Car-Mart customers return as deep subprime lending hits record low

by Jeff Della Rosa ([email protected]) 838 views 

Deep subprime lending has tightened in the used car industry, and America’s Car-Mart expects to see customer traffic increase. But the level at which the Bentonville-based buy here, pay here used car dealer will see it rise is uncertain, President and CEO Jeff Williams said.

“Many of the larger finance companies have tightened up their credit standards after seeing higher losses, especially those specializing in the deep subprime market,” Williams said. “Eventually this means that some people that previously could obtain financing through third party finance companies may have a harder time obtaining financing now.”

In the third quarter of 2017, deep subprime lending fell to a record low in the used car industry, according to Experian.
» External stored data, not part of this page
-- ==== Sys2Proof/Machine/State.lean ====
section
/-! DEFINITION. The state of the coder: everything the manual gives the eleven blocks (chapter 00), as plain data, the
queue of waiting commands, and the machine right after an external reset. -/

namespace Sys2Proof.Machine

/-! ## Departure boards (chapter 1) -/

/-- The posted status of an entry (R2). -/
inductive Status where
  | normal | cancelled | held | arriving
deriving DecidableEq, Repr

/-- A shown time field with the number it carries (R37). -/
inductive TimeField where
  | due
  | minutes (m : Nat)
  | clock (x : Nat)
  | staleClock (x : Nat)
  | cancelled
  | held
  | arriving
deriving DecidableEq, Repr

/-- A shown role (R2, R37). -/
inductive ShownRole where
  | time | delayed | cancelled | stale
deriving DecidableEq, Repr

/-- One departure of a board (R2). -/
structure Entry where
  sid : Nat
  dest : Nat
  via : Option Nat
  platform : Option Nat
  sched : Nat
  expected : Option Nat
  status : Status
  cars : Option Nat
  lastService : Bool
  age : Nat
  field : TimeField
  role : ShownRole
deriving DecidableEq, Repr

/-! ## Station Clock (chapter 2) -/

/-- The clock states (R26). -/
inductive ClockState where
  | unset | synced | drifting | held
deriving DecidableEq, Repr

/-- The Station Clock: value, state, synchronisation age (R26). -/
structure StationClock where
  value : Nat
  state : ClockState
  age : Nat
deriving DecidableEq, Repr

/-! ## Table Store (chapter 3) -/

/-- A colour number 0 to 15 (R71). -/
abbrev Colour := Fin 16

/-- The eight colour roles, in role-code order (R54, R187). -/
inductive ColourRole where
  | text | destination | time | delayed | cancelled | stale | message | emergency
deriving DecidableEq, Repr

/-- Alignments (R57, R187). -/
inductive Align where
  | left | right | centre
deriving DecidableEq, Repr

/-- Zone language modes (R77). -/
inductive Language where
  | primary | alternate
deriving DecidableEq, Repr

/-- Message priorities, rising (R97, R106). -/
inductive Priority where
  | normal | service | emergency
deriving DecidableEq, Repr

/-- A font record (R51). -/
structure Font where
  height : Nat
  spacing : Nat
  digitBase : Nat
deriving DecidableEq, Repr

/-- A glyph record: width, the row count of its font at loading, and rows of ⌈width ÷ 8⌉ bytes (R52, R187). -/
structure Glyph where
  width : Nat
  rowCount : Nat
  rows : List Byte
deriving DecidableEq, Repr

/-- A string record: glyph codes of the primary and, where present, the secondary variant (R53). -/
structure Str where
  primary : List Nat
  secondary : Option (List Nat)
deriving DecidableEq, Repr

/-- A palette record: 16 colours of r, g, b as 48 bytes, and 8 role indices (R54). -/
structure Palette where
  colours : List Byte
  roles : List Colour
deriving DecidableEq, Repr

/-- A tile: the 128 bytes of each loaded segment, two pixels to the byte (R55). -/
structure Tile where
  upper : Option (List Byte)
  lower : Option (List Byte)
deriving DecidableEq, Repr

/-- Field kinds of a column (R57, R84). -/
inductive FieldKind where
  | destination | via | platform | scheduled | time | cars
deriving DecidableEq, Repr

/-- One column of a row format (R57). -/
structure Column where
  field : FieldKind
  xOffset : Nat
  width : Nat
  align : Align
  role : ColourRole
deriving DecidableEq, Repr

/-- A panel's dim group (R72). -/
inductive DimGroup where
  | sensor (n : Fin 4)
  | fixed (level : Nat)
deriving DecidableEq, Repr

/-- A panel's override policy (R73). -/
inductive Policy where
  | full | zones
deriving DecidableEq, Repr

/-- A present panel record (R58). -/
structure PanelRow where
  bus : Bus
  address : Nat
  width : Nat
  height : Nat
  palette : Nat
  background : Colour
  busClass : Nat
  dim : DimGroup
  policy : Policy
  emergencyFont : Nat
  emergencyInterval : Nat
  fallback : Option Nat
deriving DecidableEq, Repr

/-- The kind-specific fields of a zone (R59). -/
inductive ZoneKind where
  | rows (board : Fin 8) (format first rows gap pages dwell : Nat)
  | message (floor : Priority) (interval dwell : Nat) (idle : Option Nat)
  | clock (seconds : Bool) (align : Align)
  | tile (first last dwell : Nat)
  | text (string : Nat) (align : Align) (role : ColourRole)
deriving DecidableEq, Repr

/-- A present zone record; a TRANSPARENT fill is `none` (R59). -/
structure Zone where
  kind : ZoneKind
  x : Nat
  y : Nat
  w : Nat
  h : Nat
  font : Nat
  fill : Option ColourRole
  language : Language
deriving DecidableEq, Repr

/-- One bank: the nine tables of R48 and the pool usage. -/
structure Bank where
  fonts : Table Font
  glyphs : Table Glyph
  strings : Table Str
  palettes : Table Palette
  tiles : Table Tile
  curve : Option (List (Nat × Nat))
  formats : Table (List Column)
  panels : Table PanelRow
  zones : Table Zone
  pool : Nat
deriving DecidableEq, Repr

/-- The bank of which every record is absent (R48, R66). -/
def Bank.empty : Bank := ⟨[], [], [], [], [], none, [], [], [], 0⟩

/-- Which of the two banks (R46). -/
inductive BankId where
  | a | b
deriving DecidableEq, Repr

/-- Standby states (R47). -/
inductive StandbyState where
  | clean | loaded | copying | faulted
deriving DecidableEq, Repr

/-- The Table Store (R46, R47). The copy timer, where it runs, holds the milliseconds it was started with. -/
structure TableStore where
  bankA : Bank
  bankB : Bank
  active : BankId
  standby : StandbyState
  swapPending : Bool
  copyTimer : Option Nat
deriving DecidableEq, Repr

/-! ## Message Unit and Contact Inputs (chapter 6) -/

/-- A slot's text: glyph codes, or the number of an alert string (R106). -/
inductive MessageText where
  | codes (l : List Nat)
  | string (number : Nat)
deriving DecidableEq, Repr

/-- A message record (R106). -/
structure MessageRecord where
  priority : Priority
  mask : BitVec 16
  font : Nat
  text : MessageText
deriving DecidableEq, Repr

/-- A message slot; the remaining duration of an ACTIVE slot is `none` for UNTIL_ENDED (R106). -/
inductive Slot where
  | free
  | active (record : MessageRecord) (remaining : Option Nat)
  | locked (record : MessageRecord)
deriving DecidableEq, Repr

/-- Contact states (R112). -/
inductive ContactState where
  | disabled | settling | watching
deriving DecidableEq, Repr

/-- The mask and string an alert took when it was raised (R112, R114). -/
structure Alert where
  mask : BitVec 16
  string : Nat
deriving DecidableEq, Repr

/-- One contact; a running timer holds the milliseconds it was started with (R112, R117). -/
structure Contact where
  raw : Level
  filtered : Level
  filterTimer : Option Nat
  state : ContactState
  settlingTimer : Option Nat
  latch : Option Alert
deriving DecidableEq, Repr

/-! ## Zone Sequencer (chapters 5 and 6) -/

/-- The device language phase (R104). -/
inductive Phase where
  | primary | secondary
deriving DecidableEq, Repr

/-- Panel views (R120). -/
inductive PanelView where
  | normal | emergency | blank | test | fallback
deriving DecidableEq, Repr

/-- What a MESSAGE zone shows (R97). -/
inductive Showing where
  | slot (n : Fin 8)
  | idle
  | empty
deriving DecidableEq, Repr

/-- The runtime of a MESSAGE zone: the step timer holds its interval while it runs, the dwell counter its seconds
still to run (R90, R91, R95, R96). -/
structure MessageRuntime where
  showing : Showing
  cursor : Fin 8
  offset : Nat
  stepTimer : Option Nat
  dwell : Option Nat
deriving DecidableEq, Repr

/-- The text a CLOCK zone last drew: UNSET, or its digits (R90, R103). -/
inductive ClockText where
  | unset
  | digits (l : List Nat)
deriving DecidableEq, Repr

/-- The runtime record of a zone that has one; a VACANT row record is `none` (R90). -/
inductive ZoneRuntime where
  | page (index : Nat) (snapshot : List (Option Nat)) (dwell : Nat)
  | message (rt : MessageRuntime)
  | clock (drawn : ClockText)
  | tile (current dwell : Nat)
deriving DecidableEq, Repr

/-- The Zone Sequencer (R90, R101, R104, R120). An absent panel holds no view. -/
structure Sequencer where
  phase : Phase
  langCount : Nat
  runtimes : Table ZoneRuntime
  views : Vec (Option PanelView) 16
  synthetic : Vec (Option MessageRuntime) 16
deriving DecidableEq, Repr

/-! ## Line Coder (chapter 7) -/

/-- The Line Coder: per panel the dirty-line set, rising with no line twice, and the refresh cursor (R124, R127). -/
structure LineCoder where
  dirty : Vec (List Nat) 16
  cursor : Vec Nat 16
deriving DecidableEq, Repr

/-! ## Panel Bus Controllers (chapter 8) -/

/-- Panel states (R142). -/
inductive PanelState where
  | absent | starting | online | fault
deriving DecidableEq, Repr

/-- View commands (R121, R142). -/
inductive ViewCommand where
  | blank | unblank
deriving DecidableEq, Repr

/-- The panel-bus record of a panel; the class gap timer, where it runs, holds its milliseconds (R142). -/
structure PanelBusRecord where
  state : PanelState
  failures : Nat
  gapTimer : Option Nat
  probeTimer : Option Nat
  probeDue : Bool
  viewCommand : Option ViewCommand
  palettePending : Bool
deriving DecidableEq, Repr

/-- The work a frame carries (R144). -/
inductive FrameWork where
  | line (y : Nat)
  | palette
  | view (c : ViewCommand)
deriving DecidableEq, Repr

/-- A character as a line carries it: eight data bits and the marker bit, on a panel bus (R141, R189) or as the coder
sends it on the trunk (R165). -/
structure BusChar where
  data : Byte
  marker : Bool
deriving DecidableEq, Repr

/-- A frame with the panel it is for and the address it carries; `rate` is the rate it started at (R141), and
`orphaned` says that a swap has left its panel absent, or at another bus or address (R154). -/
structure Frame where
  panel : Fin 16
  address : Nat
  work : FrameWork
  chars : List BusChar
  rate : Option Nat
  orphaned : Bool
deriving DecidableEq, Repr

/-- Bus states (R140). -/
inductive BusState where
  | idle | sending | awaiting | held
deriving DecidableEq, Repr

/-- The state of one panel bus; a running timer holds its milliseconds (R140). -/
structure PanelBus where
  state : BusState
  inFlight : Option Frame
  codedAhead : Option Frame
  marker : Fin 16
  answerTimer : Option Nat
  holdTimer : Option Nat
deriving DecidableEq, Repr

/-- One thing for each of the buses A and B. -/
structure PerBus (α : Type) where
  a : α
  b : α
deriving DecidableEq, Repr

/-- The item of a bus. -/
def PerBus.get {α : Type} (p : PerBus α) : Bus → α
  | .busA => p.a
  | .busB => p.b

/-- The pair with one bus's item replaced. -/
def PerBus.set {α : Type} (p : PerBus α) (bus : Bus) (x : α) : PerBus α :=
  match bus with
  | .busA => { p with a := x }
  | .busB => { p with b := x }

/-! ## Light Unit (chapter 9) -/

/-- Sensor states (R156). -/
inductive SensorState where
  | good | failed
deriving DecidableEq, Repr

/-- One sensor (R156). -/
structure Sensor where
  seeded : Bool
  accumulator : Nat
  lastSample : Nat
  state : SensorState
  run : Nat
deriving DecidableEq, Repr

/-- From what an applied level was last set (R158). -/
inductive LevelSource where
  | curve | fallback
deriving DecidableEq, Repr

/-- The applied level of a sensor group with its source (R158). -/
structure Group where
  level : Nat
  source : LevelSource
deriving DecidableEq, Repr

/-- The Light Unit (R156, R158). -/
structure LightUnit where
  sensors : Vec Sensor 4
  groups : Vec Group 4
deriving DecidableEq, Repr

/-! ## Trunk Port (chapter 10) -/

/-- A receiver: HUNT, or COLLECT with the characters so far; the third of them is the length (R166). -/
inductive Receiver where
  | hunt
  | collect (chars : List Byte)
deriving DecidableEq, Repr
The percentage of buyers who received a used car loan with deep subprime credit, or a credit score of 500 or less than, declined to 4.64%, from 5.11% in the same period in 2016.

While more potential customers might make their way to a Car-Mart dealership as a result of the tightened standards, Williams said plenty of financing is still available.

“We have seen some of our previous customers that had left a few years ago coming back,” he said. “Many of them were tempted by offers where they might get a little bit lower payment due to the longer term but realized after a few years that due to the high interest rate and very long term, they still owed almost as much as when they purchased the vehicle.”

Average term lengths for used car buyers with deep subprime credit have increased 0.4 months to 58.52 months, according to Experian.

“I think the term loans are so long that, at least in the near term, they shouldn’t increase much more,” Williams said. “In the longer term, as the price of vehicles continue to get larger the terms very well could get longer in order for the payments to stay affordable.”

The average term length for Car-Mart loans has risen but are much shorter than the average used car loan. The average term length for new loans is less than 30 months, Williams said. In the second quarter that ended Oct. 31, the average term length for Car-Mart’s 69,900 active auto loans rose to 32.5 months, from 31.7 months in the same period in 2016.

“We try very hard to balance keeping our vehicles affordable and still making sure our customers can build equity in their vehicle and ultimately succeed in paying off their vehicle and getting their title in hand,” Williams said. “We know that for most of our customers their vehicle is a necessity and not a discretionary purchase.”

In the second quarter, Car-Mart’s average vehicle price fell 0.7% or $73 to $10,418. Accounts more than 30 days past due fell to 4.1%, from 4.8%. Net charge-offs declined to 7.5%, from 7.7%. Charge-offs relate to the losses from repossessions and are the difference between the loan amount and the money received from selling the vehicle on the wholesale market.

Shares of Car-Mart (NASDAQ: CRMT) closed Tuesday (Jan. 9) at $44.90, down 75 cents or 1.64%. In the past 52 weeks, the stock has traded between $49.40 and $30.20.

The average used car loan amount for deep subprime buyers rose $204 to $14,837, according to Experian. The percentage of loans more than 30 days past due have risen to 2.43%, from 2.4%.

In Arkansas, the percentage of loans 30 days past due is 2.78%. Across the used car industry, the share of financing provided by buy here, pay here dealers rose 0.1 percentage points to 11.6%, from the same period in 2016. Banks provided the most used car financing, but it declined 2 percentage points to 36.1% over the same period.

The amount of used car financing by credit unions increased 2 points to 28.4%.
In December, the Manheim Used Vehicle Value Index fell 1.9%, from November, as used vehicle prices continued to decline after major hurricanes led prices to rise in August. The index rose 5.6% to 132 in December, from the same month in 2016, and was at the lowest level since August.

“Most gains since August were a result of the replacement demand following the devastation of Hurricanes Harvey and Irma,” said Jonathan Smoke, chief economist for Cox Automotive, parent company of Manheim. “Used vehicle values are now returning to pre-storm levels. Underlying vehicle deprecation rates have been accelerating to catch up to where prices would have been without the abnormal demand and scarce supply in both September and October.”

Used car sales increased 4% in December, from the same month in 2016. The seasonally adjusted annual rate of sales increased 1% to 39 million in 2017. In 2018, the sales rate is projected to rise another 1% to 39.5 million, Smoke said. He expects used vehicle values to be weak in the first quarter as the Internal Revenue Service again delays income tax returns for households who receive the child tax credit. He expects demand to improve by March as tax returns arrive and take home pay increases for nearly 80% of households as a result of tax reform.

By the end of 2018, the Manheim Used Vehicle Value Index should rise 3% to 136, Smoke said.